His gaze was fixed on the mysterious card at the side of the Fate Master's waist, a card that had never been revealed, like the last drop of ink in the deep well of fate.

"That 'Supreme' card was the igniter for my Star Calamity."

He started to laugh—a broken laugh, like a doctor who had over-prepared for surgery finally seeing his own specimen.

"Let the world cough."

"It's not you who are treating the disease, it's the epidemic that is writing your fate."

The star marks within him were no longer restrained, and the gray patches on his skin burst open, releasing pus and radiance.

Nicholas raised his arms high, like a priest preparing to perform a surgical ritual.

He stomped on the ground—and the space collapsed!
The entire lesion space instantly collapsed, twisted, and sealed off, with the ground, walls, and ceiling merging into one, forming an "infection cage" entwined with gray and white tentacles.

The air has changed.

It didn't become murky—it became "too clean".

That was the smell of disinfectant in the sterile chamber, the sweet and fishy smell of high-concentration ethanol mixed with blood plasma after it decomposed, the familiar "smell of death preparation".

Duan Xingzhou's throat tightened: "They don't want to fight us—they want to dismantle us."

Si Ming whispered, "He never hid this intention."

Lynn activated the Grey Wolf Summoning, but as soon as the summoned creature appeared, it was forcibly suppressed by the "Domain Plague Pressure" to the point of near collapse.

Nicholas walked forward slowly and steadily, but his eyes held a deep thirst for "organ specimens".

He looked at Si Ming and said, word by word:

"forerunner."

He stopped and nodded slightly.

"This isn't your first time here, is it?"
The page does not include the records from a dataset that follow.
/-- The engine faults only where a command that passes its checks reads an `undef` cell (R115, R238). -/
theorem engineTurn_fault {s : State} {f : Fault} (h : engineTurn exec s = .fault f) :
    f = .readUndefEngine ∧ ∃ l i, s.inflight = some l ∧ decode l.cmd = .cmd i ∧ Passes s.params l i ∧
      UndefAmong s (ringDegree l) i.sources := by
  unfold engineTurn at h
  split at h
  · cases h
  · rename_i l hl
    split at h
    · rename_i i hd
      rcases exec_cases hl i with ⟨-, e, -, h'⟩ | ⟨hp, hundef, h'⟩ | ⟨-, ops, -, h'⟩
      · exact absurd (h.symm.trans h') nofun
      · rw [h'] at h
        cases h
        exact ⟨rfl, l, i, hl, hd, hp, hundef⟩
      · exact absurd (h.symm.trans h') nofun
    · cases h

theorem engineTurn_ne_refused (s : State) (r : Refusal) : engineTurn exec s ≠ .refused r := by
  unfold engineTurn
  split
  · nofun
  · rename_i l hl
    split
    · rename_i i _
      rcases exec_cases hl i with ⟨-, e, -, h⟩ | ⟨-, -, h⟩ | ⟨-, ops, -, h⟩ <;> rw [h] <;> nofun
    · nofun

/-- A step that does not answer a next state is the engine's turn or a host access. -/
theorem step_cases (s : State) :
    ((takeTurn s).1 = .engine ∧ step s = engineTurn exec (turnTaken s)) ∨
      (∃ a rest, s.inputs = .access a :: rest ∧ step s = hostAccess a (turnTaken s)) ∨
        step s = .next (resetBlock (turnTaken s)) := by
  have hsnd : (takeTurn s).2 = turnTaken s := takeTurn_snd s
  unfold step
  split
  · rename_i s' hturn
    rw [hturn] at hsnd
    exact .inl ⟨by rw [hturn], by rw [← hsnd]⟩
  · rename_i a s' hturn
    rw [hturn] at hsnd
    obtain ⟨rest, hin⟩ := inputs_of_takeTurn_host (congrArg Prod.fst hturn)
    exact .inr (.inl ⟨a, rest, hin, by rw [← hsnd]⟩)
  · rename_i s' hturn
    rw [hturn] at hsnd
    exact .inr (.inr (by rw [← hsnd]))

/-- Settles O55: neither the engine's turn nor a host access is ever refused. -/
theorem stepNeverRefuses : Obligations.StepNeverRefuses := by
  intro s r
  rcases step_cases s with ⟨-, h⟩ | ⟨a, rest, -, h⟩ | h <;> rw [h]
  · exact engineTurn_ne_refused _ r
  · exact hostAccess_ne_refused a _ r
  · nofun

/-- Settles O56: a fault is the engine's or the host's, each with its causes. -/
theorem faultsHaveTheirCauses : Obligations.FaultsHaveTheirCauses := by
  intro s f hf
  rcases step_cases s with ⟨hturn, h⟩ | ⟨a, rest, hin, h⟩ | h <;> rw [h] at hf
  · obtain ⟨rfl, l, i, hl, hd, hp, r, hr, k, hk, hundef⟩ := engineTurn_fault hf
    exact .inr ⟨rfl, hturn, l, i, r, k, hl, hd, hp, hr, hk, hundef⟩
  · exact .inl ⟨a, rest, hin, hostAccess_fault (s := turnTaken s) hf⟩
  · cases hf

end Sys2Proof.Machine

namespace Sys2Proof.Machine

/-! ## The invariant, part by part

The invariant reads six fields of the state; each part is kept by the operations that touch its fields. -/

/-- The polynomial file is in canonical form and holds only cells that exist (R31, R70). -/
def PolyOk (p : Params) (m : PolyFile) : Prop := PolyFile.Wf m ∧ ∀ e ∈ m, IsCellOffset p e.1

/-- ERR is NONE exactly while ERR_VALID = 0 (R37). -/
def ErrorOk (s : State) : Prop := s.errValid = false ↔ s.err = .noError

/-- A SEED write is held only while a command is in flight, and without a pseudo-random generator none is held and none
was applied (R51). -/
def SeedOk (s : State) : Prop :=
  (s.inflight = none → s.heldSeed = none) ∧
    (s.params.entropySource ≠ .pseudoRandom → s.heldSeed = none ∧ s.entropy.seed = none)

theorem inv_iff {s : State} : s.Inv ↔ s.params.Wf ∧ PolyOk s.params s.poly ∧ ErrorOk s ∧ SeedOk s := by
  simp only [State.Inv, PolyOk, ErrorOk, SeedOk, and_assoc]

/-! ### The polynomial file -/

theorem polyOk_nil (p : Params) : PolyOk p [] := ⟨List.Pairwise.nil, nofun⟩

theorem PolyOk.polyWrite {p : Params} {m : PolyFile} (h : PolyOk p m) {off : Nat} (hoff : IsCellOffset p off)
    (v : Word) : PolyOk p (polyWrite m off v) := by
  refine ⟨polyWrite_wf off v h.1, fun e he => ?_⟩
  rcases mem_polyWrite he with rfl | he
  · exact hoff
  · exact h.2 e he

theorem PolyOk.writeCells {p : Params} {m : PolyFile} (h : PolyOk p m) {r : Nat} (hr : r < p.nreg)
    {result : List Int} (hlen : result.length ≤ p.nmax) : PolyOk p (writeCells p r 0 result m) := by
  refine ⟨writeCells_wf p r result 0 h.1, fun e he => ?_⟩
  rcases mem_writeCells result 0 he with ⟨k, hk, he⟩ | he
  · rw [he, Nat.zero_add]
    exact isCellOffset_cellOffset hr (hk.trans_le hlen)
  · exact h.2 e he

/-! ### The error record -/

theorem errorOk_recordError {s : State} (h : ErrorOk s) {e : ErrCode} (he : e ≠ .noError) :
    ErrorOk (recordError e s) := by
  unfold ErrorOk at h ⊢
  cases hset : s.errValid with
  | false => simp [hset, he]
  | true => simpa [hset] using h

theorem errorOk_writeStatus {s : State} (h : ErrorOk s) (v : Word) : ErrorOk (writeStatus v s) := by
  unfold ErrorOk at h ⊢
  rw [writeStatus_eq]
  by_cases hbit : bits v 2 2 = 1 <;> simp [hbit, h]

/-! ### The seed -/

theorem seedOk_holdSeed {s : State} (h : SeedOk s) (hbusy : s.inflight ≠ none) (v : Word) :
    SeedOk (holdSeed v s) := by
  refine ⟨fun hidle => absurd (by simpa using hidle) hbusy, fun hsource => ?_⟩
  rw [holdSeed_params] at hsource
  simpa [hsource] using h.2 hsource

theorem seedOk_applySeed {s : State} (h : SeedOk s) (v : Word) : SeedOk (applySeed v s) := by
  refine ⟨fun hidle => ?_, fun hsource => ?_⟩
  · rw [applySeed_heldSeed]
    exact h.1 (by simpa using hidle)
  · rw [applySeed_params] at hsource
    simpa [hsource] using h.2 hsource

/-- A held SEED write is applied at the end of every completion (R51, R115). -/
theorem seedOk_of_commandOver {s t : State} (h : SeedOk s) (hparams : t.params = s.params) (hover : CommandOver s t) :
    SeedOk t := by
  obtain ⟨-, -, -, hheld, hseed⟩ := hover
  refine ⟨fun _ => hheld, fun hsource => ⟨hheld, ?_⟩⟩
  rw [hparams] at hsource
  rw [hseed, if_neg hsource]
  exact (h.2 hsource).2

/-! ## Every step keeps the invariant -/

theorem inv_resetBlock {s : State} (h : s.params.Wf) : (resetBlock s).Inv :=
  inv_iff.mpr ⟨h, polyOk_nil _, by simp [ErrorOk], by simp [SeedOk]⟩

theorem inv_failCommand {s : State} (h : s.Inv) {e : ErrCode} (he : e ≠ .noError) : (failCommand e s).Inv := by
  obtain ⟨hparams, hpoly, herr, hseed⟩ := inv_iff.mp h
  obtain ⟨_, ht, hpoly', -, -, -, ⟨hparams', -⟩, hover⟩ := failsWith_failCommand e s
  obtain rfl := Host.Outcome.next.inj ht
  refine inv_iff.mpr ⟨by rwa [hparams'], by rwa [hparams', hpoly'], ?_, seedOk_of_commandOver hseed hparams' hover⟩
  have herr' := errorOk_recordError herr he
  unfold ErrorOk at herr' ⊢
  simpa using herr'

/-- A command that completes writes only cells of its destination, a register that exists. -/
theorem inv_exec {i : Instr} {s t : State} (h : s.Inv) (hexec : exec i s = .next t) : t.Inv := by
  obtain ⟨l, hl, ⟨e, he, rfl⟩ | ⟨hr, -, hle, -, result, draws, hlen, rfl⟩⟩ := exec_next_cases hexec
  · exact inv_failCommand h he
  · obtain ⟨hparams, hpoly, herr, hseed⟩ := inv_iff.mp h
    obtain ⟨-, hover, -⟩ := exec_frame hl hexec
    refine inv_iff.mpr ⟨by simpa using hparams, ?_, by simpa [ErrorOk] using herr,
      seedOk_of_commandOver hseed (by simp) hover⟩
    simpa using hpoly.writeCells hr (hlen.trans_le hle)

theorem RegWriteCase.inv {s t : State} {v : Word} {r : Reg} (hw : RegWriteCase s v r t) (h : s.Inv) : t.Inv := by
  obtain ⟨hparams, hpoly, herr, hseed⟩ := inv_iff.mp h
  rw [inv_iff]
  cases hw with
  | config => exact ⟨hparams, hpoly, herr, hseed⟩
  | softReset => exact inv_iff.mp (inv_resetBlock hparams)
  | enable => exact ⟨hparams, hpoly, herr, hseed⟩
  | status =>
    refine ⟨by simpa [writeStatus], by simpa [writeStatus], errorOk_writeStatus herr v, ?_⟩
    simpa [SeedOk, writeStatus] using hseed
  | accept hidle => exact ⟨hparams, hpoly, herr, by simp, hseed.2⟩
  | reject => exact ⟨by simpa, by simpa, errorOk_recordError herr nofun, by simpa [SeedOk] using hseed⟩
  | hold hbusy => exact ⟨by simpa, by simpa, by simpa [ErrorOk] using herr, seedOk_holdSeed hseed hbusy v⟩
  | apply => exact ⟨by simpa, by simpa, by simpa [ErrorOk] using herr, seedOk_applySeed hseed v⟩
"The 'gambler' who left behind crucial research documents was numbered very early and committed suicide by burning himself in the initial vision of the Cataclysm."

"And he wrote his regrets into a card."

"That card is now on you."

"You are not the master—you are the vessel."

silence.

Si Ming slowly raised his eyes, drew three cards, and spoke in his usual soft tone:

"Have you said enough?"

Nicholas smiled, and his figure ignited with the light of the Star Plague.

"Then start."

Si Ming stood in front of Lin Wanqing and Lin En, the playing cards floating in the air like blades.

"First round, wake him up."

—The battle begins.

"The patient is in position, and the medical supplies are warmed."

The doctor was laughing.

他 说:

Let's dissect—what you call 'self-will'.